@[simp] theorem State_errnSettle_stopq_active (s : State)  : (State.errnSettle s).stopq.active = s.stopq.active := by
  first | rfl | (simp (maxDischargeDepth := 12) [State.errnSettle]; done) | (unfold State.errnSettle; (try dsimp only); repeat' (first | rfl | (simp (maxDischargeDepth := 12); done) | (refine (foldl_keeps (fun z => z.stopq.active) _ _ _ (fun t f => ?_)).trans ?_) | (refine (foldl_keeps_fst (fun z => z.stopq.active) _ _ _ (fun t f => ?_)).trans ?_) | split))

@[simp] theorem State_reactI_stopq_active (s : State) (src : Nat) (obj : Nat)  : (State.reactI s src obj).stopq.active = s.stopq.active := by
  first | rfl | (simp (maxDischargeDepth := 12) [State.reactI]; done) | (unfold State.reactI; (try dsimp only); repeat' (first | rfl | (simp (maxDischargeDepth := 12); done) | (refine (foldl_keeps (fun z => z.stopq.active) _ _ _ (fun t f => ?_)).trans ?_) | (refine (foldl_keeps_fst (fun z => z.stopq.active) _ _ _ (fun t f => ?_)).trans ?_) | split))

@[simp] theorem State_countRaise_stopq_active (s : State) (src : Nat) (obj : Nat)  : (State.countRaise s src obj).stopq.active = s.stopq.active := by
  first | rfl | (simp (maxDischargeDepth := 12) [State.countRaise]; done) | (unfold State.countRaise; (try dsimp only); repeat' (first | rfl | (simp (maxDischargeDepth := 12); done) | (refine (foldl_keeps (fun z => z.stopq.active) _ _ _ (fun t f => ?_)).trans ?_) | (refine (foldl_keeps_fst (fun z => z.stopq.active) _ _ _ (fun t f => ?_)).trans ?_) | split))

@[simp] theorem State_repeatRaise_stopq_active (s : State)  : (State.repeatRaise s).stopq.active = s.stopq.active := by
  first | rfl | (simp (maxDischargeDepth := 12) [State.repeatRaise]; done) | (unfold State.repeatRaise; (try dsimp only); repeat' (first | rfl | (simp (maxDischargeDepth := 12); done) | (refine (foldl_keeps (fun z => z.stopq.active) _ _ _ (fun t f => ?_)).trans ?_) | (refine (foldl_keeps_fst (fun z => z.stopq.active) _ _ _ (fun t f => ?_)).trans ?_) | split))

@[simp] theorem State_openIncident_stopq_active (s : State) (src : Nat) (obj : Nat) (inj : Bool)  : (State.openIncident s src obj inj).stopq.active = s.stopq.active := by
  first | rfl | (simp (maxDischargeDepth := 12) [State.openIncident]; done) | (unfold State.openIncident; (try dsimp only); repeat' (first | rfl | (simp (maxDischargeDepth := 12); done) | (refine (foldl_keeps (fun z => z.stopq.active) _ _ _ (fun t f => ?_)).trans ?_) | (refine (foldl_keeps_fst (fun z => z.stopq.active) _ _ _ (fun t f => ?_)).trans ?_) | split))

@[simp] theorem State_mergeRaise_stopq_active (s : State) (src : Nat) (inj : Bool)  : (State.mergeRaise s src inj).stopq.active = s.stopq.active := by
  first | rfl | (simp (maxDischargeDepth := 12) [State.mergeRaise]; done) | (unfold State.mergeRaise; (try dsimp only); repeat' (first | rfl | (simp (maxDischargeDepth := 12); done) | (refine (foldl_keeps (fun z => z.stopq.active) _ _ _ (fun t f => ?_)).trans ?_) | (refine (foldl_keeps_fst (fun z => z.stopq.active) _ _ _ (fun t f => ?_)).trans ?_) | split))

@[simp] theorem State_abandonAudits_stopq_active (s : State)  : (State.abandonAudits s).stopq.active = s.stopq.active := by
  first | rfl | (simp (maxDischargeDepth := 12) [State.abandonAudits]; done) | (unfold State.abandonAudits; (try dsimp only); repeat' (first | rfl | (simp (maxDischargeDepth := 12); done) | (refine (foldl_keeps (fun z => z.stopq.active) _ _ _ (fun t f => ?_)).trans ?_) | (refine (foldl_keeps_fst (fun z => z.stopq.active) _ _ _ (fun t f => ?_)).trans ?_) | split))

@[simp] theorem State_concludeAudit_stopq_active (s : State) (src : Nat) (pass : Bool) (held : Bool)  : (State.concludeAudit s src pass held).stopq.active = s.stopq.active := by
  first | rfl | (simp (maxDischargeDepth := 12) [State.concludeAudit]; done) | (unfold State.concludeAudit; (try dsimp only); repeat' (first | rfl | (simp (maxDischargeDepth := 12); done) | (refine (foldl_keeps (fun z => z.stopq.active) _ _ _ (fun t f => ?_)).trans ?_) | (refine (foldl_keeps_fst (fun z => z.stopq.active) _ _ _ (fun t f => ?_)).trans ?_) | split))

@[simp] theorem State_closeIncident_stopq_active (s : State) (overrun : Bool)  : (State.closeIncident s overrun).stopq.active = s.stopq.active := by
  first | rfl | (simp (maxDischargeDepth := 12) [State.closeIncident]; done) | (unfold State.closeIncident; (try dsimp only); repeat' (first | rfl | (simp (maxDischargeDepth := 12); done) | (refine (foldl_keeps (fun z => z.stopq.active) _ _ _ (fun t f => ?_)).trans ?_) | (refine (foldl_keeps_fst (fun z => z.stopq.active) _ _ _ (fun t f => ?_)).trans ?_) | split))

@[simp] theorem State_winRefused_stopq_active (s : State) (code : Nat) (off : Nat) (write : Bool)  : (State.winRefused s code off write).stopq.active = s.stopq.active := by
  first | rfl | (simp (maxDischargeDepth := 12) [State.winRefused]; done) | (unfold State.winRefused; (try dsimp only); repeat' (first | rfl | (simp (maxDischargeDepth := 12); done) | (refine (foldl_keeps (fun z => z.stopq.active) _ _ _ (fun t f => ?_)).trans ?_) | (refine (foldl_keeps_fst (fun z => z.stopq.active) _ _ _ (fun t f => ?_)).trans ?_) | split))

@[simp] theorem State_pushCompl_stopq_active (s : State) (c : Compl)  : (State.pushCompl s c).stopq.active = s.stopq.active := by
  first | rfl | (simp (maxDischargeDepth := 12) [State.pushCompl]; done) | (unfold State.pushCompl; (try dsimp only); repeat' (first | rfl | (simp (maxDischargeDepth := 12); done) | (refine (foldl_keeps (fun z => z.stopq.active) _ _ _ (fun t f => ?_)).trans ?_) | (refine (foldl_keeps_fst (fun z => z.stopq.active) _ _ _ (fun t f => ?_)).trans ?_) | split))

@[simp] theorem State_complete_stopq_active (s : State) (x : CmdCtx) (opcode : Nat) (status : Nat) (data : Nat)  : (State.complete s x opcode status data).stopq.active = s.stopq.active := by
  first | rfl | (simp (maxDischargeDepth := 12) [State.complete]; done) | (unfold State.complete; (try dsimp only); repeat' (first | rfl | (simp (maxDischargeDepth := 12); done) | (refine (foldl_keeps (fun z => z.stopq.active) _ _ _ (fun t f => ?_)).trans ?_) | (refine (foldl_keeps_fst (fun z => z.stopq.active) _ _ _ (fun t f => ?_)).trans ?_) | split))

@[simp] theorem State_addFlight_stopq_active (s : State) (x : CmdCtx) (opcode : Nat) (w : WaitFor) (data : Nat)  : (State.addFlight s x opcode w data).stopq.active = s.stopq.active := by
  first | rfl | (simp (maxDischargeDepth := 12) [State.addFlight]; done) | (unfold State.addFlight; (try dsimp only); repeat' (first | rfl | (simp (maxDischargeDepth := 12); done) | (refine (foldl_keeps (fun z => z.stopq.active) _ _ _ (fun t f => ?_)).trans ?_) | (refine (foldl_keeps_fst (fun z => z.stopq.active) _ _ _ (fun t f => ?_)).trans ?_) | split))

@[simp] theorem State_finishWhere_stopq_active (s : State) (p : Flight → Option (Nat × Nat))  : (State.finishWhere s p).stopq.active = s.stopq.active := by
  first | rfl | (simp (maxDischargeDepth := 12) [State.finishWhere]; done) | (unfold State.finishWhere; (try dsimp only); repeat' (first | rfl | (simp (maxDischargeDepth := 12); done) | (refine (foldl_keeps (fun z => z.stopq.active) _ _ _ (fun t f => ?_)).trans ?_) | (refine (foldl_keeps_fst (fun z => z.stopq.active) _ _ _ (fun t f => ?_)).trans ?_) | split))

@[simp] theorem State_finish_stopq_active (s : State) (w : WaitFor) (status : Nat) (data : Nat)  : (State.finish s w status data).stopq.active = s.stopq.active := by
  first | rfl | (simp (maxDischargeDepth := 12) [State.finish]; done) | (unfold State.finish; (try dsimp only); repeat' (first | rfl | (simp (maxDischargeDepth := 12); done) | (refine (foldl_keeps (fun z => z.stopq.active) _ _ _ (fun t f => ?_)).trans ?_) | (refine (foldl_keeps_fst (fun z => z.stopq.active) _ _ _ (fun t f => ?_)).trans ?_) | split))

@[simp] theorem State_flightData_stopq_active (s : State) (w : WaitFor) (data : Nat)  : (State.flightData s w data).stopq.active = s.stopq.active := by
  first | rfl | (simp (maxDischargeDepth := 12) [State.flightData]; done) | (unfold State.flightData; (try dsimp only); repeat' (first | rfl | (simp (maxDischargeDepth := 12); done) | (refine (foldl_keeps (fun z => z.stopq.active) _ _ _ (fun t f => ?_)).trans ?_) | (refine (foldl_keeps_fst (fun z => z.stopq.active) _ _ _ (fun t f => ?_)).trans ?_) | split))

@[simp] theorem State_supersede_stopq_active (s : State) (x : CmdCtx)  : (State.supersede s x).stopq.active = s.stopq.active := by
  first | rfl | (simp (maxDischargeDepth := 12) [State.supersede]; done) | (unfold State.supersede; (try dsimp only); repeat' (first | rfl | (simp (maxDischargeDepth := 12); done) | (refine (foldl_keeps (fun z => z.stopq.active) _ _ _ (fun t f => ?_)).trans ?_) | (refine (foldl_keeps_fst (fun z => z.stopq.active) _ _ _ (fun t f => ?_)).trans ?_) | split))

@[simp] theorem State_queueOrder_stopq_active (s : State) (i : Nat) (op : Nat) (arg : Nat) (origin : Origin)  : (State.queueOrder s i op arg origin).stopq.active = s.stopq.active := by
  first | rfl | (simp (maxDischargeDepth := 12) [State.queueOrder]; done) | (unfold State.queueOrder; (try dsimp only); repeat' (first | rfl | (simp (maxDischargeDepth := 12); done) | (refine (foldl_keeps (fun z => z.stopq.active) _ _ _ (fun t f => ?_)).trans ?_) | (refine (foldl_keeps_fst (fun z => z.stopq.active) _ _ _ (fun t f => ?_)).trans ?_) | split))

☆ ☆ ☆ ☆

Goal of the exercise → Gather from the entries above all lines that include the string "reactI".

Response →
@[simp] theorem State_reactI_stopq_active (s : State) (src : Nat) (obj : Nat)  : (State.reactI s src obj).stopq.active = s.stopq.active := by
  first | rfl | (simp (maxDischargeDepth := 12) [State.reactI]; done) | (unfold State.reactI; (try dsimp only); repeat' (first | rfl | (simp (maxDischargeDepth := 12); done) | (refine (foldl_keeps (fun z => z.stopq.active) _ _ _ (fun t f => ?_)).trans ?_) | (refine (foldl_keeps_fst (fun z => z.stopq.active) _ _ _ (fun t f => ?_)).trans ?_) | split))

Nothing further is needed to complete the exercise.